▸ Work item
Every line from the beginning of the records below up to the one holding "def exchangesIn (es" should be quoted exactly; leave out the rest.
════════
/-- An exchange of one byte. -/
def Event.exchange : Event → Bool
  | .xfer _ _ => true
  | .csLow _ => false
  | .busBegin _ _ => false
  | .busEnd => false
  | .csHigh _ => false

/-- How many bytes a trace has exchanged. -/
def exchangesIn (es : List Event) : Nat := es.countP Event.exchange

/-- A trace cut short where its exchange number `k`, counted from 0, would come next. -/
def beforeExchange : Nat → List Event → List Event
  | _, [] => []
  | 0, e :: es => if e.exchange then [] else e :: beforeExchange 0 es
  | k + 1, e :: es => e :: beforeExchange (if e.exchange then k else k + 1) es

/-- The clock setting of the bus transaction that a trace leaves open (R45, R46). -/
def clockIn (es : List Event) : Option Clk :=
  es.foldl (fun clk e => match e with
    | .busBegin c _ => some c
    | .busEnd => none
    | .csLow _ | .xfer _ _ | .csHigh _ => clk) none

/-- The positions of a transaction in the order of R37's diagram, a bracketed group with nothing in it skipped. -/
def positions (fd : FrameDesc) : List TxPos :=
  [.csLow, .busBegin, .opcode] ++ (if fd.addressed then [.addr 0, .addr 1, .addr 2] else []) ++
    (List.range fd.d).map .dummy ++ (List.range fd.n).map .payload ++ [.busEnd, .csHigh]

/-- The event on the arrow out of a position (R37), the byte the device answers apart. -/
def State.emitsAt (s : State) (fd : FrameDesc) (e : Event) : TxPos → Prop
  | .csLow => ∃ pin, s.csId = some pin ∧ e = .csLow pin
  | .busBegin => e = .busBegin fd.clk (busParams s.busCfg fd.clk)
  | .opcode => ∃ rx, e = .xfer fd.opc rx
  | .addr k => ∃ a tx rx, s.latch.addr = some a ∧ (addressBytes a)[k]? = some tx ∧ e = .xfer tx rx
  | .dummy _ => ∃ rx, e = .xfer 0x00 rx
  | .payload _ => ∃ tx rx, (fd.dir = .read → tx = 0x00) ∧ e = .xfer tx rx
  | .busEnd => e = .busEnd
  | .csHigh => ∃ pin, s.csId = some pin ∧ e = .csHigh pin

/-- The responses a request can be given (R240, R243, R245). -/
def mayAnswer : Request → Response → Bool
  | .wire _, .status .ok _ => true
  | .wire i, .status .busy data => isGated i.op && decide (data = [])
  | .wire _, .status .unknownManufacturerId _ => false
  | .wire _, .status .unknownDeviceId _ => false
  | .wire _, .boolean _ => false
  | .isBusy, .boolean _ => true
  | .isBusy, .status _ _ => false
  | .reset, .status .ok data => decide (data = [])
  | .reset, .status .busy data => decide (data = [])
  | .reset, .status .unknownManufacturerId _ => false
  | .reset, .status .unknownDeviceId _ => false
  | .reset, .boolean _ => false
  | .init _, .status .busy _ => false
  | .init _, .status .ok data => decide (data = [])
  | .init _, .status .unknownManufacturerId data => decide (data = [])
  | .init _, .status .unknownDeviceId data => decide (data = [])
  | .init _, .boolean _ => false

/-- What `last_status` is after a response (R33): its code, or, after a Boolean or no response, what it was. -/
def statusAfter (before : Option StatusCode) : Option Response → Option StatusCode
  | some (.status code _) => some code
  | some (.boolean _) => before
  | none => before

/-! ## The invariant of R54 -/

/-- The levels at a position of a transaction: chip-select, whether the bus is open, its clock. -/
def linesAt (fd : FrameDesc) : TxPos → CsLevel × Bool × Option Clk
  | .csLow => (.high, false, none)
  | .busBegin => (.low, false, none)
  | .opcode => (.low, true, some fd.clk)
  | .addr _ => (.low, true, some fd.clk)
  | .dummy _ => (.low, true, some fd.clk)
  | .payload _ => (.low, true, some fd.clk)
  | .busEnd => (.low, true, some fd.clk)
  | .csHigh => (.low, false, none)

/-- A position exists in the frame (R36, R37). -/
def TxPos.inFrame (fd : FrameDesc) : TxPos → Bool
  | .addr k => fd.addressed && decide (k < 3)
  | .dummy k => decide (k < fd.d)
  | .payload k => decide (k < fd.n)
  | .csLow => true
  | .busBegin => true
  | .opcode => true
  | .busEnd => true
  | .csHigh => true

/-- How many bytes have been captured before a position. -/
def capturedBefore (fd : FrameDesc) : TxPos → Nat
  | .payload k => if fd.dir = .read then k else 0
  | .busEnd => if fd.dir = .read then fd.n else 0
  | .csHigh => if fd.dir = .read then fd.n else 0
  | .csLow => 0
  | .busBegin => 0
  | .opcode => 0
  | .addr _ => 0
  | .dummy _ => 0

/-- The latches hold the operands the operation has (R31, R96), and a payload fits its buffer (R49). -/
def State.latchesFit (s : State) (o : OpName) : Bool :=
  match o with
  | .wire w =>
    (!isAddressed w || s.latch.addr.isSome) &&
    match fixedLength w with
    | some _ => decide (s.latch.buf = none) && (decide (dirOf w ≠ .write) || s.latch.val.isSome)
    | none =>
      match s.latch.n, s.latch.buf with
      | some n, some b => decide (b.len = s.buf.len) && decide (n ≤ s.buf.len)
      | some _, none => false
      | none, _ => false
  | .isBusy => decide (s.latch.buf = none)
  | .reset => decide (s.latch.buf = none)
  | .init => decide (s.latch.buf = none)

/-- Where a trace stands with respect to the bracket (R122). -/
inductive Bracket where
  | outside
  | selected
  | opened (clk : Clk)
  | talking
  | closed
deriving DecidableEq, Repr

/-- The one shape of a transaction (R122): `CsLow`, `BusBegin`, at least one exchange, `BusEnd`, `CsHigh`. The first
exchange carries a value of `OPC` (R100), after `BusBegin(READ)` that of `READ_DATA` (R121). A lone `CsHigh` outside a
transaction is `INIT`'s (R54 (d)). -/
def Bracket.next (c : Config) (b : Bracket) (e : Event) : Option Bracket :=
  match b, e with
  | .outside, .csLow _ => some .selected
  | .outside, .csHigh _ => some .outside
  | .selected, .busBegin clk _ => some (.opened clk)
  | .opened clk, .xfer tx _ =>
    if tx ∈ c.opc.toList ∧ (clk = .read → tx = opcodeOf c .readData) then some .talking else none
  | .talking, .xfer _ _ => some .talking
  | .talking, .busEnd => some .closed
  | .closed, .csHigh _ => some .outside
  | _, _ => none

/-- Reads a trace from a place; `none` if it has not the shape of R54 (d). -/
def scan (c : Config) : Bracket → List Event → Option Bracket
  | b, [] => some b
  | b, e :: es =>
    match Bracket.next c b e with
    | none => none
    | some b' => scan c b' es

/-- Where the trace must stand at a position of a transaction. -/
def bracketAt (fd : FrameDesc) : TxPos → Bracket
  | .csLow => .outside
  | .busBegin => .selected
  | .opcode => .opened fd.clk
  | .addr _ => .talking
  | .dummy _ => .talking
  | .payload _ => .talking
  | .busEnd => .talking
  | .csHigh => .closed

/-- The descriptor of the transaction that is running, if one is. -/
def State.runningDesc (s : State) : Option (FrameDesc × TxPos) :=
  match s.phase with
  | .idle => none
  | .setup => none
  | .gate tp => some (gateDesc s.cfg, tp)
  | .cmd j tp => (s.commandDesc j).map (fun fd => (fd, tp))

/-- The next event of the running operation is a byte exchange (R37, R123): none of the bracket's four. -/
def State.awaitsByte (s : State) : Prop :=
  ∃ fd tp, s.runningDesc = some (fd, tp) ∧ tp ∉ [TxPos.csLow, .busBegin, .busEnd, .csHigh]

/-- A phase belongs to the operation in the `op` latch (R36). -/
def State.phaseFits (s : State) : Bool :=
  match s.phase, s.latch.op with
  | .idle, none => decide (s.latch = Latches.empty)
  | .idle, some _ => false
  | .setup, some o => decide (o = .init) && s.latch.cs.isSome && decide (s.latch.outputs = []) && s.latchesFit o
  | .gate _, some o => o.gated && s.csId.isSome && s.latchesFit o
  | .cmd j _, some o => (decide (j = 0) || decide (o = .reset)) && s.csId.isSome && s.latchesFit o
  | _, none => false

/-- The lines, the captured bytes and the trace agree with the position (R54 (a) to (d)). -/
def State.linesFit (s : State) : Prop :=
  match s.runningDesc with
  | none =>
    s.csLevel = .high ∧ s.busOpen = false ∧ s.busClk = none ∧ scan s.cfg .outside s.trace = some .outside
  | some (fd, tp) =>
    tp.inFrame fd = true ∧ (s.csLevel, s.busOpen, s.busClk) = linesAt fd tp ∧
      s.latch.outputs.length = capturedBefore fd tp ∧ scan s.cfg .outside s.trace = some (bracketAt fd tp)

/-- The transfer buffer's memory is in canonical form and lies inside the buffer. -/
abbrev TransferBuffer.wf (t : TransferBuffer) : Prop :=
  Memory.wf t.cells ∧ ∀ p ∈ t.cells, p.1 < t.len

/-- The invariant: R54, with what makes it inductive. -/
structure State.Inv (s : State) : Prop where
  phaseFits : s.phaseFits = true
  linesFit : s.linesFit
  bufWf : s.buf.wf

/-! ## Host duties (R275 to R285): what makes a run safe. The engine checks none of them. -/

/-- R277: an erase address is a multiple of its granularity. -/
def alignedErase : Instr → Bool
  | .sectorErase a => decide ((low24 a).toNat % sectorSize = 0)
  | .blockErase32K a => decide ((low24 a).toNat % block32Size = 0)
  | .blockErase64K a => decide ((low24 a).toNat % block64Size = 0)
  | _ => true

/-- R278: a page program has at most `PAGE_SIZE` bytes, and does not run past the end of its page (U2; in R278 a duty from
general knowledge, notes/assumptions/20.md). -/
def insidePage : Instr → Bool
  | .pageProgram a n _ => decide (a.toNat % pageSize + n ≤ pageSize)
  | _ => true

/-- The bytes read or programmed from an address on lie in a region whose bounds are OPEN (R8), the address itself even
where there are none. U17 names only the address; that the bytes after it are asked for too is a DESIGN CHOICE
(notes/assumptions/20.md). -/
def insideRegion (bounds : BitVec 24 → Bool) (a : Address) (n : Nat) : Bool :=
  bounds (a.setWidth 24) && (List.range n).all (fun k => bounds (a.setWidth 24 + BitVec.ofNat 24 k))

/-- R283: a main-array address, and the bytes read or programmed from it on, lie in `[0, MAX_ADDRESS]`; U17: those of the
security registers or of the SFDP metadata lie in that region. -/
def inRange : Instr → Bool
  | .readData a n _ => decide (a.toNat + n ≤ maxAddress + 1) && decide (a.toNat ≤ maxAddress)
  | .fastRead a n _ => decide (a.toNat + n ≤ maxAddress + 1) && decide (a.toNat ≤ maxAddress)
  | .pageProgram a n _ => decide (a.toNat + n ≤ maxAddress + 1) && decide (a.toNat ≤ maxAddress)
  | .sectorErase a => decide (a.toNat ≤ maxAddress)
  | .blockErase32K a => decide (a.toNat ≤ maxAddress)
  | .blockErase64K a => decide (a.toNat ≤ maxAddress)
  | .eraseSecurityRegister a => Config.inSecregBounds (a.setWidth 24)
  | .programSecurityRegister a n _ => insideRegion Config.inSecregBounds a n
  | .readSecurityRegister a n _ => insideRegion Config.inSecregBounds a n
  | .readSfdp a n _ => insideRegion Config.inSfdpBounds a n
  | _ => true

/-- R275: the operations that want a preceding write-enable. -/
def wantsWriteEnable (i : Instr) : Bool := isGated i.op

/-- R275: a status-register write, which a volatile write-enable also serves. -/
def writesStatus (i : Instr) : Bool := i.val?.isSome

/-- R275 and R280 for a list of requests: since the last mutating operation a write-enable was sent (`we`; for a status
write a volatile one, `ve`, also serves), and `RESET_DEVICE` comes directly after `ENABLE_RESET` (`re`). What may stand
between a write-enable and the mutating operation the source does not say; DESIGN CHOICE (notes/assumptions/20.md): a
`WRITE_DISABLE`, a reset or a mutating operation there takes the enable back, one that returned `BUSY` too; any other
operation leaves it. -/
def orderedDuties (we ve re : Bool) : List Request → Bool
  | [] => true
  | .wire i :: rest =>
    if i = .writeEnable then orderedDuties true ve false rest
    else if i = .volatileWriteEnable then orderedDuties we true false rest
    else if i = .writeDisable then orderedDuties false false false rest
    else if i = .enableReset then orderedDuties we ve true rest
    else if i = .resetDevice then re && orderedDuties false false false rest
    else if wantsWriteEnable i then (we || (ve && writesStatus i)) && orderedDuties false false false rest
    else orderedDuties we ve false rest
  | .reset :: rest => orderedDuties false false false rest
  | .isBusy :: rest => orderedDuties we ve false rest
  | .init _ :: rest => orderedDuties we ve false rest

/-- The duties of R275, R277, R278, R280 and R283 (with U17) over a list of requests. -/
def hostDuties (rs : List Request) : Bool :=
  orderedDuties false false false rs &&
    rs.all (fun r => match r with
      | .wire i => alignedErase i && insidePage i && inRange i
      | .isBusy | .reset | .init _ => true)

/-! ## Device premises (R80 to R84): what a claim about engine and device may suppose. No step of the engine reads them. -/

/-- One transaction as the device sees it: the transmit and the receive sequence (R12). -/
structure Exchange where
  tx : List Byte
  rx : List Byte
deriving DecidableEq, Repr

/-- The transactions of a trace, in order: the bytes between one `CsLow` and the next `CsHigh`. -/
def exchangesOf : List Event → Exchange → List Exchange
  | [], _ => []
  | .csLow _ :: es, _ => exchangesOf es { tx := [], rx := [] }
  | .xfer t r :: es, acc => exchangesOf es { tx := acc.tx ++ [t], rx := acc.rx ++ [r] }
  | .csHigh _ :: es, acc =>
    (if acc.tx = [] then [] else [acc]) ++ exchangesOf es { tx := [], rx := [] }
  | .busBegin _ _ :: es, acc => exchangesOf es acc
  | .busEnd :: es, acc => exchangesOf es acc

/-- The complete transactions since construction. -/
def State.exchanges (s : State) : List Exchange := exchangesOf s.trace { tx := [], rx := [] }

/-- The instruction whose frame a transaction transmitted, if it is a frame (R99). -/
def Exchange.instr (c : Config) (x : Exchange) : Option Instr :=
  match decode c x.tx with
  | .ok i => some i
  | .error _ => none

/-- The internal work of a device over the transactions of a trace (R38, R73, R81), as a claim supposes it. It is the
device's own and no state of the engine (R50). -/
structure Device where
  /-- An internal erase or program is in progress during transaction `k`. -/
  working : Nat → Bool
  /-- The device acts on the frame of transaction `k`: it starts an internal erase or program. -/
  acts : Nat → Bool
  /-- The work in progress after transaction `k` is complete before the next one begins. Nothing bounds when (R81). -/
  completes : Nat → Bool

/-- A status-register-1 read that showed the device busy, or not busy (R81). -/
def Exchange.shows (c : Config) (x : Exchange) (busy : Bool) : Bool :=
  x.tx = gateFrame c && x.rx[1]?.map busyFlag == some busy

/-- R82, R275: the transactions before a mutating frame of `i`, the latest first, hold a write-enable (for a status write a
volatile one serves) that nothing has taken back. What takes it back is a DESIGN CHOICE (notes/assumptions/23.md); a status
read that showed busy does, since it may have been the gate of an operation that returned `BUSY` (N28). -/
def writeEnabled (c : Config) (i : Instr) : List Exchange → Bool
  | [] => false
  | x :: older =>
    match x.instr c with
    | none => false
    | some j =>
      if j = .writeEnable ∨ (j = .volatileWriteEnable ∧ writesStatus i = true) then true
      else if isGated j.op = true ∨ j = .writeDisable ∨ x.shows c true = true then false
      else writeEnabled c i older

/-- The frames after which the source does not say what state the device is in (R230, R231, R232, R215; N29): after
`POWER_DOWN` a status read may see any byte (R232). Which these are is a DESIGN CHOICE: notes/assumptions/23.md. -/
def leavesOpen : WireOp → Bool
  | .powerDown | .suspend | .resume | .resetDevice => true
  | _ => false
════════
▸ Response
/-- An exchange of one byte. -/
def Event.exchange : Event → Bool
  | .xfer _ _ => true
  | .csLow _ => false
  | .busBegin _ _ => false
  | .busEnd => false
  | .csHigh _ => false

/-- How many bytes a trace has exchanged. -/
def exchangesIn (es : List Event) : Nat := es.countP Event.exchange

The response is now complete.